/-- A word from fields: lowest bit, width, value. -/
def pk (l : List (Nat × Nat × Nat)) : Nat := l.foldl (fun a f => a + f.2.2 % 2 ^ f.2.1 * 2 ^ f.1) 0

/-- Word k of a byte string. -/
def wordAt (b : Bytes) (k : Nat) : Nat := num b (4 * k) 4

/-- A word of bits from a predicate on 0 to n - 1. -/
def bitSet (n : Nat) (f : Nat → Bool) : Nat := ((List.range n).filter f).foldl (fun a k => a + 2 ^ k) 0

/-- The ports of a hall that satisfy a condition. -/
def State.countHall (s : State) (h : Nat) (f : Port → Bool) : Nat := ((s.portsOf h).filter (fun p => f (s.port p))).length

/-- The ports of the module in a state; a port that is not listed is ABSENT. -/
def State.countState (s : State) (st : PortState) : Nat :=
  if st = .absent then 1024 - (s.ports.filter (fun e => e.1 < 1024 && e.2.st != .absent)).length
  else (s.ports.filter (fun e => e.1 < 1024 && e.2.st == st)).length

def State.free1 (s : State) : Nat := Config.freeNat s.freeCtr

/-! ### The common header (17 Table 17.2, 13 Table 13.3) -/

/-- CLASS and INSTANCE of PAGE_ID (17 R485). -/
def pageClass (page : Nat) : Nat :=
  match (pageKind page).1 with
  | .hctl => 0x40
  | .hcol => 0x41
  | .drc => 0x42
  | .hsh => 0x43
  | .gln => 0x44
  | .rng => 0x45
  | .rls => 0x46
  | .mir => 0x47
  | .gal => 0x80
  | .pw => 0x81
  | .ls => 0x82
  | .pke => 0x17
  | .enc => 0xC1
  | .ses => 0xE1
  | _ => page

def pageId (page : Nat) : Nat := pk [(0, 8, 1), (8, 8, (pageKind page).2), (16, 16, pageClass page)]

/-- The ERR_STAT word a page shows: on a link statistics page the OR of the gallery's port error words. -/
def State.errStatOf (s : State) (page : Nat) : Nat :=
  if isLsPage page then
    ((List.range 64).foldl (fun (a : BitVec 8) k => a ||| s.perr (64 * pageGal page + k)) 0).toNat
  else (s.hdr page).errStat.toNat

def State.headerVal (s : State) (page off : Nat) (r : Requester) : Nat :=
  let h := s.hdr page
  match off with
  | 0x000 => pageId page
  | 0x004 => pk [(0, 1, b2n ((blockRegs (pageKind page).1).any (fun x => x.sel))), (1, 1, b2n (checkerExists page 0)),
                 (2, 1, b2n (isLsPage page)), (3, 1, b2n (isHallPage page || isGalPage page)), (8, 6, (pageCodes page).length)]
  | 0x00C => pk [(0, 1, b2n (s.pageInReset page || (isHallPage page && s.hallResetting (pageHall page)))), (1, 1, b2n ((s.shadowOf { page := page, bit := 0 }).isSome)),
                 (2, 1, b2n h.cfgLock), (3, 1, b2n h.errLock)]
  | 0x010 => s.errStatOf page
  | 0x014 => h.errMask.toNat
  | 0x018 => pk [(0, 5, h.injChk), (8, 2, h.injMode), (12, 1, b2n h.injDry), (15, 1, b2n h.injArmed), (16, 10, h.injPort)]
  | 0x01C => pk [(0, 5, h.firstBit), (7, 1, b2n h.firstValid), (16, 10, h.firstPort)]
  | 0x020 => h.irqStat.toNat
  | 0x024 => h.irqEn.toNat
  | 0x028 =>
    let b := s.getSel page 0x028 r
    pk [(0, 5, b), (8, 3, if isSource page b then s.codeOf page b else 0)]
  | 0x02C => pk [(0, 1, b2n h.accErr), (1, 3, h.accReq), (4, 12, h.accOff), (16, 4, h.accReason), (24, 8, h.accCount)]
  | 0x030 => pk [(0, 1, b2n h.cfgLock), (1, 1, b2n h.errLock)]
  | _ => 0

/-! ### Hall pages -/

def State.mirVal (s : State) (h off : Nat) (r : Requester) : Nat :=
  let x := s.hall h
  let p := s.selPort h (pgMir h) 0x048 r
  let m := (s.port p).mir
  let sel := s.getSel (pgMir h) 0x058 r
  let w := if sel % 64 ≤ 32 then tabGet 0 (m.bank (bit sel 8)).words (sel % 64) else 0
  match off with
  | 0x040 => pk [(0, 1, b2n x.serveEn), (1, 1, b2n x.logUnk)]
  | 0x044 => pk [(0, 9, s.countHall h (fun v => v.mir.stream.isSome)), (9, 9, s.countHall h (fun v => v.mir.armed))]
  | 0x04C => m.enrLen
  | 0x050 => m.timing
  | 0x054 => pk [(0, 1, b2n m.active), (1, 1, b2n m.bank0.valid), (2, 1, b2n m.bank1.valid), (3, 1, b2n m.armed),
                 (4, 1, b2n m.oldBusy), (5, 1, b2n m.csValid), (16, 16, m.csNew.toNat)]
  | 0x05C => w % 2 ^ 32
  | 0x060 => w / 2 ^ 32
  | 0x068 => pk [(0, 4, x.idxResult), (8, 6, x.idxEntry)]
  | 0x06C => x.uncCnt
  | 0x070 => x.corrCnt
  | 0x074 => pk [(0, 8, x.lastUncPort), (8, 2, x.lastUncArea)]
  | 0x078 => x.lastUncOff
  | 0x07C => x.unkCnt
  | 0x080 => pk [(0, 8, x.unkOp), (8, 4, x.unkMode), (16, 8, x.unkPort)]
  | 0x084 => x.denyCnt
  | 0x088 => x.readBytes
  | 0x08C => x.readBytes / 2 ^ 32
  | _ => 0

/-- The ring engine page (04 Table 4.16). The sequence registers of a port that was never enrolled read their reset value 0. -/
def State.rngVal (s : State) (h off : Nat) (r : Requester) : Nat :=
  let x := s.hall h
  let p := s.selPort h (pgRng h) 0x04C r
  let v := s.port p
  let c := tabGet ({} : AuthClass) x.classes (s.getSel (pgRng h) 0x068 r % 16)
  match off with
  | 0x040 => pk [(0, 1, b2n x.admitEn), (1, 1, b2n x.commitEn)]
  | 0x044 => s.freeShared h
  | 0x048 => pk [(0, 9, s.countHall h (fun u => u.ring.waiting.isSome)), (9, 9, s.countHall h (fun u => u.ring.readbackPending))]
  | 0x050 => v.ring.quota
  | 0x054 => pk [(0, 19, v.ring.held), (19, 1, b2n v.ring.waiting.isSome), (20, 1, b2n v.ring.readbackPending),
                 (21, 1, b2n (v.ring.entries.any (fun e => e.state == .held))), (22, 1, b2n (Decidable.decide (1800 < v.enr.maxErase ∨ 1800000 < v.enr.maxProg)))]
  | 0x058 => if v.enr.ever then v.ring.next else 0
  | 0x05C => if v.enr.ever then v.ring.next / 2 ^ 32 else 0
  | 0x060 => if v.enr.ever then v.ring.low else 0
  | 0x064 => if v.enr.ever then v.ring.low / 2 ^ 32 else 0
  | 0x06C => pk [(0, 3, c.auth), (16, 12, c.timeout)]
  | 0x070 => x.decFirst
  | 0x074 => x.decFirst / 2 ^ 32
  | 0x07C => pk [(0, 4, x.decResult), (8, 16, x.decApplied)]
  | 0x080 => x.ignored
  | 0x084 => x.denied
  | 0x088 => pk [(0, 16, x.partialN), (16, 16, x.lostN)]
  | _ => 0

**EXERCISE BRIEF**
Look through the entries above and quote exactly the lines from the line with "else (s.hdr page).errStat.toNat" to the line with "let b := s.getSel page 0x028 r", counting both of those lines.

**OUTPUT FOR THIS EXERCISE**
  else (s.hdr page).errStat.toNat

def State.headerVal (s : State) (page off : Nat) (r : Requester) : Nat :=
  let h := s.hdr page
  match off with
  | 0x000 => pageId page
  | 0x004 => pk [(0, 1, b2n ((blockRegs (pageKind page).1).any (fun x => x.sel))), (1, 1, b2n (checkerExists page 0)),
                 (2, 1, b2n (isLsPage page)), (3, 1, b2n (isHallPage page || isGalPage page)), (8, 6, (pageCodes page).length)]
  | 0x00C => pk [(0, 1, b2n (s.pageInReset page || (isHallPage page && s.hallResetting (pageHall page)))), (1, 1, b2n ((s.shadowOf { page := page, bit := 0 }).isSome)),
                 (2, 1, b2n h.cfgLock), (3, 1, b2n h.errLock)]
  | 0x010 => s.errStatOf page
  | 0x014 => h.errMask.toNat
  | 0x018 => pk [(0, 5, h.injChk), (8, 2, h.injMode), (12, 1, b2n h.injDry), (15, 1, b2n h.injArmed), (16, 10, h.injPort)]
  | 0x01C => pk [(0, 5, h.firstBit), (7, 1, b2n h.firstValid), (16, 10, h.firstPort)]
  | 0x020 => h.irqStat.toNat
  | 0x024 => h.irqEn.toNat
  | 0x028 =>
    let b := s.getSel page 0x028 r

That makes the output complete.